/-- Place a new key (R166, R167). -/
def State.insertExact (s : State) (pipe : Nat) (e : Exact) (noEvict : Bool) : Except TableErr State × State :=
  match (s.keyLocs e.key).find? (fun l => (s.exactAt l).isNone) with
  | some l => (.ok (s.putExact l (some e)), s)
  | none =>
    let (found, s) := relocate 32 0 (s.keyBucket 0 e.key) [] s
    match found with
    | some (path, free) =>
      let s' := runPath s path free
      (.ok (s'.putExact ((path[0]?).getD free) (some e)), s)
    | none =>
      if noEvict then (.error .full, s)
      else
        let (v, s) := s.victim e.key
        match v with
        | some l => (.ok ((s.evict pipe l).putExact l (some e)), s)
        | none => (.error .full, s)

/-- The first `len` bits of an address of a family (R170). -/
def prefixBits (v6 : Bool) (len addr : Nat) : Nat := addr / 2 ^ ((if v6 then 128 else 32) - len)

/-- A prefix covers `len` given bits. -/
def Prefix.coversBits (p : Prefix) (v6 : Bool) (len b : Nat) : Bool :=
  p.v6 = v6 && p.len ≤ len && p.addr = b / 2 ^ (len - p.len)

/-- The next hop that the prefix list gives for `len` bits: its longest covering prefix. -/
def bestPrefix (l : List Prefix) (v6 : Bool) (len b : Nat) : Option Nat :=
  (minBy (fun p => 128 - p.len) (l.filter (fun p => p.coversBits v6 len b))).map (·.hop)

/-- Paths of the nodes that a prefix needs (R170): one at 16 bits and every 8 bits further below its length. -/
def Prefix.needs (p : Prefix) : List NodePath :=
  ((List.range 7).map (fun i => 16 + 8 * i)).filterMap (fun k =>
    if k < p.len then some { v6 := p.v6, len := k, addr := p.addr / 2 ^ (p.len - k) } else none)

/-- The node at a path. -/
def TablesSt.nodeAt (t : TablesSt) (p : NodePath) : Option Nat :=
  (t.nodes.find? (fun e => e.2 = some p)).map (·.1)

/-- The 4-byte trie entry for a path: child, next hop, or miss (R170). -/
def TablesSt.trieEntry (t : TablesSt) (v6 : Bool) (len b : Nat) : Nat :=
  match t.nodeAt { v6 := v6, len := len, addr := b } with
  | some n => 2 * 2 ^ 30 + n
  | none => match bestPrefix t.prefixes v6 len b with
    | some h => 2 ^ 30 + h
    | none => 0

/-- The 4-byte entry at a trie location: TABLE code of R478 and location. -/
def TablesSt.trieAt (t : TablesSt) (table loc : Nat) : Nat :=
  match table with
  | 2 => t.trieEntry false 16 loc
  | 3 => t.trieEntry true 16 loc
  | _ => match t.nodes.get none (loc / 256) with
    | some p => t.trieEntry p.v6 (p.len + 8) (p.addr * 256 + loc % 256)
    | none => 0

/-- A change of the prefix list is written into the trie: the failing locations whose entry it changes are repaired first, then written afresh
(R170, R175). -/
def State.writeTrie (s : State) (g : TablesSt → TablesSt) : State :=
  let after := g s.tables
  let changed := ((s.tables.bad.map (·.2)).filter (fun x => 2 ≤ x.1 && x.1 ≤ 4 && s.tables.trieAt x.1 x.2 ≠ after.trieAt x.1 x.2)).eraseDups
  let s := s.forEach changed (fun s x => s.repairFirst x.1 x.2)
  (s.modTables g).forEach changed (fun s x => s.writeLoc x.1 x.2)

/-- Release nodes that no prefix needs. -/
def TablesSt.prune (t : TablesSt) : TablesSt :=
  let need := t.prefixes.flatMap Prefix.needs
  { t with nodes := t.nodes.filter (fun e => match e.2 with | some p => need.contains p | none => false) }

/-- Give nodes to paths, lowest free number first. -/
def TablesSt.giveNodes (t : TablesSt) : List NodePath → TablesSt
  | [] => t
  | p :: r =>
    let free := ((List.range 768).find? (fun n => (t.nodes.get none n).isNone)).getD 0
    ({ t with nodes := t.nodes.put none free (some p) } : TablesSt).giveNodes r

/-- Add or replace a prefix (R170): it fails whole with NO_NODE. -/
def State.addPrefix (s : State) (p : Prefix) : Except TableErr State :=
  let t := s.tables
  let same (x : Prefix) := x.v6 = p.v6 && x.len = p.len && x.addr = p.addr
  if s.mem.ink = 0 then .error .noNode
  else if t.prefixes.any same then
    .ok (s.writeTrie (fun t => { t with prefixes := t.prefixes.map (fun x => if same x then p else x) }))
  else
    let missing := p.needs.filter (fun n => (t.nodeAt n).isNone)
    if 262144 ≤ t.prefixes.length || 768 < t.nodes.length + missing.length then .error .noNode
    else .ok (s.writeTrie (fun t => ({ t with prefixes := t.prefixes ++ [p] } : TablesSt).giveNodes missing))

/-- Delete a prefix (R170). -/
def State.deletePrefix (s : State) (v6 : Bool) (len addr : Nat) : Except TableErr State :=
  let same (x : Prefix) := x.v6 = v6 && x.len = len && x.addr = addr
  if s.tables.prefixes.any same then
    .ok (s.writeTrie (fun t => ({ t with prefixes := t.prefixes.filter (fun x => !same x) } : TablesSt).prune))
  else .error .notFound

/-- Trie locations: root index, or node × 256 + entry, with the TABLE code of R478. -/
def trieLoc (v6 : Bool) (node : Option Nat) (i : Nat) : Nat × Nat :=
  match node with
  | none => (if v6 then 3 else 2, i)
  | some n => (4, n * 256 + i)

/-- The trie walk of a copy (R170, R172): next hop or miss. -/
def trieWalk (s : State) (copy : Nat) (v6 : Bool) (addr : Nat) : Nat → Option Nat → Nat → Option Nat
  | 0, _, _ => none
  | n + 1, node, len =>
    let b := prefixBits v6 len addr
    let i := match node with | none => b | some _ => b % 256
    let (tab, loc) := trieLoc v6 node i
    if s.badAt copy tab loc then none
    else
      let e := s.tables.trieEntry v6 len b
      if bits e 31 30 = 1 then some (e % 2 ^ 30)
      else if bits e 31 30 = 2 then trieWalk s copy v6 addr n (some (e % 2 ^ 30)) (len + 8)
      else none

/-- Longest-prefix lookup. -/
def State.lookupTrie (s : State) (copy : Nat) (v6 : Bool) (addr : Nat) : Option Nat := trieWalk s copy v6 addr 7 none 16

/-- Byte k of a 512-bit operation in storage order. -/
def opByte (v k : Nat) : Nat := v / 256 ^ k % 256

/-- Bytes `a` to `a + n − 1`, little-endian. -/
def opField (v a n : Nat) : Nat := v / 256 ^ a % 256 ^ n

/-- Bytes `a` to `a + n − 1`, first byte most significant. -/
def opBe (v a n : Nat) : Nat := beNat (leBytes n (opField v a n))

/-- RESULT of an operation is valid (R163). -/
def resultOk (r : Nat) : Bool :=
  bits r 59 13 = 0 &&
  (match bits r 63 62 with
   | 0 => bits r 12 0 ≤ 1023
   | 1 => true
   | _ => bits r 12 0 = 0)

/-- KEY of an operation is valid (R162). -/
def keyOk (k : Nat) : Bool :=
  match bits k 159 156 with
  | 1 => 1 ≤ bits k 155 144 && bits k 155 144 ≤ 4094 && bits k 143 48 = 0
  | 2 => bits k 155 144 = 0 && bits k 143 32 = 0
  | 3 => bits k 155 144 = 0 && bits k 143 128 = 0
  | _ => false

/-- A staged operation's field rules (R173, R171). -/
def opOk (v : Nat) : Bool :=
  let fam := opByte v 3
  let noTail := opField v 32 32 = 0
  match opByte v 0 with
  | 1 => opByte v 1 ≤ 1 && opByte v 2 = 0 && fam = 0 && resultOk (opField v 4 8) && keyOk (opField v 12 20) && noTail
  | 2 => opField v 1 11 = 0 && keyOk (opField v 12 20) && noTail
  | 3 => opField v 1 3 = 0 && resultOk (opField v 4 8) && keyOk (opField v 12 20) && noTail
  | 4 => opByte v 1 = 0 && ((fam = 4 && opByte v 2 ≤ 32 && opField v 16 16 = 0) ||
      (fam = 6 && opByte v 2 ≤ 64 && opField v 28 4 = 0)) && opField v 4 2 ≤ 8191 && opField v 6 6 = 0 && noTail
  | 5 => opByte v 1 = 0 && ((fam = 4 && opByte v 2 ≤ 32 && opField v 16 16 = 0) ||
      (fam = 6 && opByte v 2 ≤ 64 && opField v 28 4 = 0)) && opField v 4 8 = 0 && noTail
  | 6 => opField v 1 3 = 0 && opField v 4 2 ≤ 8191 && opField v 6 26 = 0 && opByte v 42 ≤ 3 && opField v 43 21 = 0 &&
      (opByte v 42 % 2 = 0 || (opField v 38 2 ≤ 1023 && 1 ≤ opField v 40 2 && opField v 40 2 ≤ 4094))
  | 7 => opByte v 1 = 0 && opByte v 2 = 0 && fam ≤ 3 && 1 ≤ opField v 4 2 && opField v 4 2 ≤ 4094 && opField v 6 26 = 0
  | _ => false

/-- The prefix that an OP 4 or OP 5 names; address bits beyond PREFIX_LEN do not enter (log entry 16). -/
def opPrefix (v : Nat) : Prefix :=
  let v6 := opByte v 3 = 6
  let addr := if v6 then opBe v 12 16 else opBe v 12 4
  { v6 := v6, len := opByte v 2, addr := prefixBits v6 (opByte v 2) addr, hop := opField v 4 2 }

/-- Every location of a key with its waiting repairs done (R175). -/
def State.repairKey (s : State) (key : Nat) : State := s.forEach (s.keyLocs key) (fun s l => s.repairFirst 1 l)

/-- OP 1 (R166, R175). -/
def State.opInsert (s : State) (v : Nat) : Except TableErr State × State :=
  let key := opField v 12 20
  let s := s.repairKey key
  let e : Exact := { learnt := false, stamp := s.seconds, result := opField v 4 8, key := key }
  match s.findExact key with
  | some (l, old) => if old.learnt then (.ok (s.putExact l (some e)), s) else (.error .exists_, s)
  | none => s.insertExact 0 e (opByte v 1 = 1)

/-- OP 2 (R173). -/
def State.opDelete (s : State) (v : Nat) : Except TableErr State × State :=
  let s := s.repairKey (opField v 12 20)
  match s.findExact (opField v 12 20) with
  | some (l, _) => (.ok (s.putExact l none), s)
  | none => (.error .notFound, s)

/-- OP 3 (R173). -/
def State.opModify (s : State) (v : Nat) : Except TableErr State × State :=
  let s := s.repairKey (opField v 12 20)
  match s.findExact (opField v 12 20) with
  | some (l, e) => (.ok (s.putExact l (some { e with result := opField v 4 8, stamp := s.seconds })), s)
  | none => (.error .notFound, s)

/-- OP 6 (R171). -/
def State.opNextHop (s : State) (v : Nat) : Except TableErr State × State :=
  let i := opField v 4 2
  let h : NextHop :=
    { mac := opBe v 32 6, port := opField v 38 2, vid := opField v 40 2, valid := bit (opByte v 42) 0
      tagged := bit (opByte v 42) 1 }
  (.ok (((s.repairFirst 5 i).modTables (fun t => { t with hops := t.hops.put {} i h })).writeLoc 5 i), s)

• • • • •

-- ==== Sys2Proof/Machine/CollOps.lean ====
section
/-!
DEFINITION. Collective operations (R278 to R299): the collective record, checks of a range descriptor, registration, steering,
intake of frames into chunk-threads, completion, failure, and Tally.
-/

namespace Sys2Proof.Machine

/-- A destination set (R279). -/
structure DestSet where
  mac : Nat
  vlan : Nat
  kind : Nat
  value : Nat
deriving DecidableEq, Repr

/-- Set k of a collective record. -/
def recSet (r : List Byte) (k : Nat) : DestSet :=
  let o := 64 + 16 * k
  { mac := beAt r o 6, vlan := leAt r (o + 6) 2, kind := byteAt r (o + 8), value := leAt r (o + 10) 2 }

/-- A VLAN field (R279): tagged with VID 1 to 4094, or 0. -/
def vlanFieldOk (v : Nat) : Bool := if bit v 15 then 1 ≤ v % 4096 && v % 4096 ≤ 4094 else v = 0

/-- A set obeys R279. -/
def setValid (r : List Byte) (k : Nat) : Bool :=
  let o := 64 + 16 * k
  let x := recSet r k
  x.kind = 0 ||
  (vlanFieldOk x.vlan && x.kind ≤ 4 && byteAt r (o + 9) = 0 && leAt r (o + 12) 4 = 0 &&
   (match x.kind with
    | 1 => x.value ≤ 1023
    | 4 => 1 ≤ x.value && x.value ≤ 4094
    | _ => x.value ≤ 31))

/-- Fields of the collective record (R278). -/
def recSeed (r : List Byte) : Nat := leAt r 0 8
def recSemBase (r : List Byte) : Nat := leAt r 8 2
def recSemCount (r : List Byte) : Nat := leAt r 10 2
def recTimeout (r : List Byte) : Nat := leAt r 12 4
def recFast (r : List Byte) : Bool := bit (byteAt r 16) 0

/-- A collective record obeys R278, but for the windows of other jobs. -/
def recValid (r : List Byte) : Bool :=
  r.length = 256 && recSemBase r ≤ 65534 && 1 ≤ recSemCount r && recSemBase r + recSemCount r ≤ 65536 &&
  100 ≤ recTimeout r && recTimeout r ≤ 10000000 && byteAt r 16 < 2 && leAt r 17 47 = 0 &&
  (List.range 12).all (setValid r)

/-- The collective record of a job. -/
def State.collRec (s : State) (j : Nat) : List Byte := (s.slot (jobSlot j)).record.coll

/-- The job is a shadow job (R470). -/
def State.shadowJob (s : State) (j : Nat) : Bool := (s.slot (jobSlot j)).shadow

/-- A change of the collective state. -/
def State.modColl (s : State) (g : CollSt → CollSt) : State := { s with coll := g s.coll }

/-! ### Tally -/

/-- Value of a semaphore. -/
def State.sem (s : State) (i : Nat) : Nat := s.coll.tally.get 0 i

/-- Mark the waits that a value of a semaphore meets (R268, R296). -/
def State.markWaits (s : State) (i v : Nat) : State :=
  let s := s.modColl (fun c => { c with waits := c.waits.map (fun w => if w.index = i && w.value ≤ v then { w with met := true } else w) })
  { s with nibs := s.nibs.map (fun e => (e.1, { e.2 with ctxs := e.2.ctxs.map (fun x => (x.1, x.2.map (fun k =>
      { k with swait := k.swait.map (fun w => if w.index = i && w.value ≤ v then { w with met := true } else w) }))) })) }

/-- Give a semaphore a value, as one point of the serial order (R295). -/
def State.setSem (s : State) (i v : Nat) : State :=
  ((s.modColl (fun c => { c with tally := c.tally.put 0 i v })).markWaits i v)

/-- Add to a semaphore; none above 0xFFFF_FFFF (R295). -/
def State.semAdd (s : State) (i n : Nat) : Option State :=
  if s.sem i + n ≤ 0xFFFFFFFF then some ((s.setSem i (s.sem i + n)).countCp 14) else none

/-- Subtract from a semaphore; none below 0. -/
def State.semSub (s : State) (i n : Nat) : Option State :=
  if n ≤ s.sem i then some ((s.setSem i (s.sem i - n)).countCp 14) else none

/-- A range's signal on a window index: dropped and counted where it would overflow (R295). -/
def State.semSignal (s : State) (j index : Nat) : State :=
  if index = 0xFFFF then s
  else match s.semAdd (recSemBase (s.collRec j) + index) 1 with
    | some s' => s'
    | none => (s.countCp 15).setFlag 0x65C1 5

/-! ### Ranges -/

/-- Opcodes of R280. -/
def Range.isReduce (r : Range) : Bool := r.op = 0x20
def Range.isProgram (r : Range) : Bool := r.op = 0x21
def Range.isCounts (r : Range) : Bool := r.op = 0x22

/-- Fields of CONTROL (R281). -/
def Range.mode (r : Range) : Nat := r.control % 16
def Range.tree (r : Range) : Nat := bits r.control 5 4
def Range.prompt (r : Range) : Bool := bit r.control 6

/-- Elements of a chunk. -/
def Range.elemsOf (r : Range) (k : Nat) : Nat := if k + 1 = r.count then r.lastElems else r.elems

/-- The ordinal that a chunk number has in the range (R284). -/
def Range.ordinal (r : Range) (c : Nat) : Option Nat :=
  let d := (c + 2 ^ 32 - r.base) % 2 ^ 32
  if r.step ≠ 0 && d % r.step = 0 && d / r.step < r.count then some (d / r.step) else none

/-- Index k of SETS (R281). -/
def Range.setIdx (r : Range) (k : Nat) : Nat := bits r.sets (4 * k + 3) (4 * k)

• • • • •

Problem to solve
Please give an exact copy of the lines above, beginning with the line containing "(R166, R167). -/" and running through the line containing "p.v6 = v6 &&", and of no other lines.

Reply
/-- Place a new key (R166, R167). -/
def State.insertExact (s : State) (pipe : Nat) (e : Exact) (noEvict : Bool) : Except TableErr State × State :=
  match (s.keyLocs e.key).find? (fun l => (s.exactAt l).isNone) with
  | some l => (.ok (s.putExact l (some e)), s)
  | none =>
    let (found, s) := relocate 32 0 (s.keyBucket 0 e.key) [] s
    match found with
    | some (path, free) =>
      let s' := runPath s path free
      (.ok (s'.putExact ((path[0]?).getD free) (some e)), s)
    | none =>
      if noEvict then (.error .full, s)
      else
        let (v, s) := s.victim e.key
        match v with
        | some l => (.ok ((s.evict pipe l).putExact l (some e)), s)
        | none => (.error .full, s)

/-- The first `len` bits of an address of a family (R170). -/
def prefixBits (v6 : Bool) (len addr : Nat) : Nat := addr / 2 ^ ((if v6 then 128 else 32) - len)

/-- A prefix covers `len` given bits. -/
def Prefix.coversBits (p : Prefix) (v6 : Bool) (len b : Nat) : Bool :=
  p.v6 = v6 && p.len ≤ len && p.addr = b / 2 ^ (len - p.len)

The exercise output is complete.